START Raw data

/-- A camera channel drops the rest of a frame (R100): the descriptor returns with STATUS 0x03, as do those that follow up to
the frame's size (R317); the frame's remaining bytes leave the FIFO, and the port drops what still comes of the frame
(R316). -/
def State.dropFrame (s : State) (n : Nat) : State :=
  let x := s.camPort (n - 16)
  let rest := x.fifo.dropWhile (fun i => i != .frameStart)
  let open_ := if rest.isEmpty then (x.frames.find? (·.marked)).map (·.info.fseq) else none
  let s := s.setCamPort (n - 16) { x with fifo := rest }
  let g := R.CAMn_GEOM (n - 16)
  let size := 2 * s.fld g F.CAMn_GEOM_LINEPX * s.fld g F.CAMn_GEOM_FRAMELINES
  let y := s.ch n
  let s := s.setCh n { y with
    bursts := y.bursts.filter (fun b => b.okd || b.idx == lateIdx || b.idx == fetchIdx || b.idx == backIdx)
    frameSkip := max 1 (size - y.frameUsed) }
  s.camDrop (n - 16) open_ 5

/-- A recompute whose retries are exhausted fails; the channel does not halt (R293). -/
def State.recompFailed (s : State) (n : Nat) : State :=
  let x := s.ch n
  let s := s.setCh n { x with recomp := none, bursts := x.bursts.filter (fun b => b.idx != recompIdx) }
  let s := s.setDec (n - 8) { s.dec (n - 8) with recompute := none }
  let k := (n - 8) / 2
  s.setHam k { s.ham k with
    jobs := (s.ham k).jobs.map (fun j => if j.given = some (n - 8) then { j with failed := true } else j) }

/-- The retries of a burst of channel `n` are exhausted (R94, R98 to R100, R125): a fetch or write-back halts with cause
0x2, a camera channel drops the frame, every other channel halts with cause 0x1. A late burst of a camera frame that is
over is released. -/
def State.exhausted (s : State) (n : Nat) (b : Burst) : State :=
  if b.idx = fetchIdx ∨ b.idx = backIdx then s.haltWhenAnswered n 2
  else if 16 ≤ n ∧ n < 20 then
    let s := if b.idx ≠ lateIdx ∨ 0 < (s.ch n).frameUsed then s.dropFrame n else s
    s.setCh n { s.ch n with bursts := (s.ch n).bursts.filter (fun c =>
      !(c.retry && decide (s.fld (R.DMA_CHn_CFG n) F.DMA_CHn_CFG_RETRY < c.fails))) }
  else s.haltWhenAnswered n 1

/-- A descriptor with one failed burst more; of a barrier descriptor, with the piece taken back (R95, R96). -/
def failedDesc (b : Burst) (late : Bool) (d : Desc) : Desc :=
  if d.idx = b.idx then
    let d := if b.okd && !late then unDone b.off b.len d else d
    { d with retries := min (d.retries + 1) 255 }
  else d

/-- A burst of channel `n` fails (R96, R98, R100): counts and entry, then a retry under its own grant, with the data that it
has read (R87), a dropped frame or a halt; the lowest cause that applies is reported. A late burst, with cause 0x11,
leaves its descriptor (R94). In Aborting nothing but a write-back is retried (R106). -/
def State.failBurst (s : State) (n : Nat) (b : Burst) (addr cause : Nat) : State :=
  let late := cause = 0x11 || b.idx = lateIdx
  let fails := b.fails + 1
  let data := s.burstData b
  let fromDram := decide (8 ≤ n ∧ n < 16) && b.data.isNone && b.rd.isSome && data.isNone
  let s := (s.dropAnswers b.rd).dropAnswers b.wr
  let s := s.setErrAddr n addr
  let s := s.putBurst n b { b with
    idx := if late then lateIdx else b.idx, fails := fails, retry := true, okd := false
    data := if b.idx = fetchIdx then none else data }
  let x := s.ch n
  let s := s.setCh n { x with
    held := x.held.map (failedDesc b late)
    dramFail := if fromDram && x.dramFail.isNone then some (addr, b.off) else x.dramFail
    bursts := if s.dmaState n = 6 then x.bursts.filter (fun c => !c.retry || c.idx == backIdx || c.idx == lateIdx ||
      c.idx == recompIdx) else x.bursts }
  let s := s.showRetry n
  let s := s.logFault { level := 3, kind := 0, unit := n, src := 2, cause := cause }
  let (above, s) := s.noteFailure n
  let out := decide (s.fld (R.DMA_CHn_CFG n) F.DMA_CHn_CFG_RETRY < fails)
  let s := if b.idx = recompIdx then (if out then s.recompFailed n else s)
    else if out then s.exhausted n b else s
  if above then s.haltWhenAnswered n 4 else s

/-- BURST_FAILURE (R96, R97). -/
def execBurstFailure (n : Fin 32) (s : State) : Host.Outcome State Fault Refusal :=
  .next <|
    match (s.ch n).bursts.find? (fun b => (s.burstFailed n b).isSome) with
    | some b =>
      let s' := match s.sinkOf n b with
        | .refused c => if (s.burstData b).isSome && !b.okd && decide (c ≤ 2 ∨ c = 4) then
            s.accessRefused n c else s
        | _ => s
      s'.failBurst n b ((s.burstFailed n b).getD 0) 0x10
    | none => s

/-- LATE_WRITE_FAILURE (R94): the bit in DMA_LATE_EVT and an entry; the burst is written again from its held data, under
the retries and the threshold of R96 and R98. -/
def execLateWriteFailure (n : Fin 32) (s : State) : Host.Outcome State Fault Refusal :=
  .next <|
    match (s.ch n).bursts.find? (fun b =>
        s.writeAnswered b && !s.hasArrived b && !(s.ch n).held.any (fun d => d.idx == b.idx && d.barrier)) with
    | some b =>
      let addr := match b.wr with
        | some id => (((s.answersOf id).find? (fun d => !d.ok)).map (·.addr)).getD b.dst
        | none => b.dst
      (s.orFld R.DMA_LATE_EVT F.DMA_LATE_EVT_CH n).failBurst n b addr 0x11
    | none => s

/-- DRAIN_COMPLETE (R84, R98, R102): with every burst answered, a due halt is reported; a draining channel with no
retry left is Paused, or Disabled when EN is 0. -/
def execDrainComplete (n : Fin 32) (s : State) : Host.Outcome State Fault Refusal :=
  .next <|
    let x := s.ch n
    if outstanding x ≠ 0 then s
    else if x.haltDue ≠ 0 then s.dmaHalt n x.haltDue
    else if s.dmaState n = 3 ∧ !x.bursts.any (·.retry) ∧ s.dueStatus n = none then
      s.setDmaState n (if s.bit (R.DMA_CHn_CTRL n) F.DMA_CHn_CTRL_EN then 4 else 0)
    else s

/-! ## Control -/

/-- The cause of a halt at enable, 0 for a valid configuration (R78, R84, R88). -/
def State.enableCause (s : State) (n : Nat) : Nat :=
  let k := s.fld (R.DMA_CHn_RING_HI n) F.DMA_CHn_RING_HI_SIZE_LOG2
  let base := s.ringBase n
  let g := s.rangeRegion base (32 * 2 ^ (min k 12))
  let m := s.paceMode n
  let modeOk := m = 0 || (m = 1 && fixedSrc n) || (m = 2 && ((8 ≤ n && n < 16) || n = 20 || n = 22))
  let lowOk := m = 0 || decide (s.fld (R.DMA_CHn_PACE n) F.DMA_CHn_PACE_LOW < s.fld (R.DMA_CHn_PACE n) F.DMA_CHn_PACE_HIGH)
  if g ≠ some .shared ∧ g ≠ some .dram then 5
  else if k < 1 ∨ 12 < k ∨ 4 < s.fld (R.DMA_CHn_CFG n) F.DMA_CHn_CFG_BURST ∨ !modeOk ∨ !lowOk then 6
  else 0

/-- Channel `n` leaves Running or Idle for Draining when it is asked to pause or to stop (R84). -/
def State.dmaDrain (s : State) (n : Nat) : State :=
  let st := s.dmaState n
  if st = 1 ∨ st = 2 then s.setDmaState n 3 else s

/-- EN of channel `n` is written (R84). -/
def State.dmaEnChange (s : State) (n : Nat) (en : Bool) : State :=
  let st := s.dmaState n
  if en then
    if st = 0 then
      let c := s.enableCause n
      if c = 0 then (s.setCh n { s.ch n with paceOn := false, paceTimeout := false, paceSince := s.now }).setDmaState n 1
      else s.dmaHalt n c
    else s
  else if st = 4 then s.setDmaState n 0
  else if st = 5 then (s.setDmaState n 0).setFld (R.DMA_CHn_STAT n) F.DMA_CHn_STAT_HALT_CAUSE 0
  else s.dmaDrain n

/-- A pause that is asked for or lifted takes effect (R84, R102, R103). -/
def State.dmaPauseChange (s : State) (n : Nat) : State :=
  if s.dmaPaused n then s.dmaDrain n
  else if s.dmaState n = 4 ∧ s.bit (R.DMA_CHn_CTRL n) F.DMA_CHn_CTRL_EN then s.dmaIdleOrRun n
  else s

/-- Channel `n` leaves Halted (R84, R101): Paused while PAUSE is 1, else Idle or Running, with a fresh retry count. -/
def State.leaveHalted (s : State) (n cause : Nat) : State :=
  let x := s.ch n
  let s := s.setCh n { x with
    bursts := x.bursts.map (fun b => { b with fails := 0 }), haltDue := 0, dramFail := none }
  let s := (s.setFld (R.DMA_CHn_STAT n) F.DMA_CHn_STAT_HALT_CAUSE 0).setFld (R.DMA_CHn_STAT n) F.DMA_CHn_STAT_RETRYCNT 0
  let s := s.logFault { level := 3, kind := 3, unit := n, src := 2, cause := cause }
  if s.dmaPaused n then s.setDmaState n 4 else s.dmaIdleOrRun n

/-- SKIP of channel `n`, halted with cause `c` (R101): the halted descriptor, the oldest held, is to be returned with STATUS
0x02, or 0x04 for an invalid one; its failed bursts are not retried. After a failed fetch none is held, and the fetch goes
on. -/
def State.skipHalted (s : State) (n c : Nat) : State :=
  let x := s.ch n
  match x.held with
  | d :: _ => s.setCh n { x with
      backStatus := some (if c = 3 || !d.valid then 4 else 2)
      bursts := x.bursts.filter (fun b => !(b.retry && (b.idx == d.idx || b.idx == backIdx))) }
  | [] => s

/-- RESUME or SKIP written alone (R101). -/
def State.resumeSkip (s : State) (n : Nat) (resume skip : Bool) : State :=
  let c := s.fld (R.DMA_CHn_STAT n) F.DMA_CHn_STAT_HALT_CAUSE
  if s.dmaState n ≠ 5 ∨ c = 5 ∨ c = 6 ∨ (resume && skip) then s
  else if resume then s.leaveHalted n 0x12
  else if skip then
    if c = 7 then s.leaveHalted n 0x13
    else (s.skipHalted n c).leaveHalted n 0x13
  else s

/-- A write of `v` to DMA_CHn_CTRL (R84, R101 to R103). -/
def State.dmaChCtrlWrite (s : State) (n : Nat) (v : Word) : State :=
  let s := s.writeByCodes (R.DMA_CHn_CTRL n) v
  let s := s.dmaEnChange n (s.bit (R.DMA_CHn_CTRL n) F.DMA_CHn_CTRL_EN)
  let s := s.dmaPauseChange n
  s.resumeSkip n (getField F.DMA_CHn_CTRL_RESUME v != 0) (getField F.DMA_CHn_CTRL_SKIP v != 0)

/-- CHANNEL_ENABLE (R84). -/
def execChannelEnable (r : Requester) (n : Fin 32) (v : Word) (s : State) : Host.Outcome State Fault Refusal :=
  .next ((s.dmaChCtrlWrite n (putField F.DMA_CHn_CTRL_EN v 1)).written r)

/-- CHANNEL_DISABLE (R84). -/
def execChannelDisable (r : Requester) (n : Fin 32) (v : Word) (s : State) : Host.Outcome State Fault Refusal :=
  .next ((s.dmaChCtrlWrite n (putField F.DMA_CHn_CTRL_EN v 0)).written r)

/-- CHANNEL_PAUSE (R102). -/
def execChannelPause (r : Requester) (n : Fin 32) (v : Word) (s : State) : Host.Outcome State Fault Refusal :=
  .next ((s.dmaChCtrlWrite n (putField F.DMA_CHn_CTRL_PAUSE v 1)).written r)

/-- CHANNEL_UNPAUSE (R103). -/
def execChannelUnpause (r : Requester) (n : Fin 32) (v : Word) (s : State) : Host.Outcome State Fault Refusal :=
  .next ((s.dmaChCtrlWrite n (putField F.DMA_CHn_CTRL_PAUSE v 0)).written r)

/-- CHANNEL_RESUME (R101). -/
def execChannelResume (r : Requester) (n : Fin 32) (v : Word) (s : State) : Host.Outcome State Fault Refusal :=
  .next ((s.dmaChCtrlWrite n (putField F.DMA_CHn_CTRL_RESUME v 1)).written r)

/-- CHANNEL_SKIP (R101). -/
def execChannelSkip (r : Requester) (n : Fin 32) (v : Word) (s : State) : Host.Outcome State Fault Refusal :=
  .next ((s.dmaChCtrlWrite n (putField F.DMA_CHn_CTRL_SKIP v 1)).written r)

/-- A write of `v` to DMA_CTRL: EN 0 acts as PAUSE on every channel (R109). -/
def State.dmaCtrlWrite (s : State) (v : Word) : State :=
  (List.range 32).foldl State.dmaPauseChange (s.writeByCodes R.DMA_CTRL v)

END Raw data

### Assignment
The response must consist solely of the lines from the top of the records through the line holding "def State.dropFrame (s", copied word for word.

### Answer
/-- A camera channel drops the rest of a frame (R100): the descriptor returns with STATUS 0x03, as do those that follow up to
the frame's size (R317); the frame's remaining bytes leave the FIFO, and the port drops what still comes of the frame
(R316). -/
def State.dropFrame (s : State) (n : Nat) : State :=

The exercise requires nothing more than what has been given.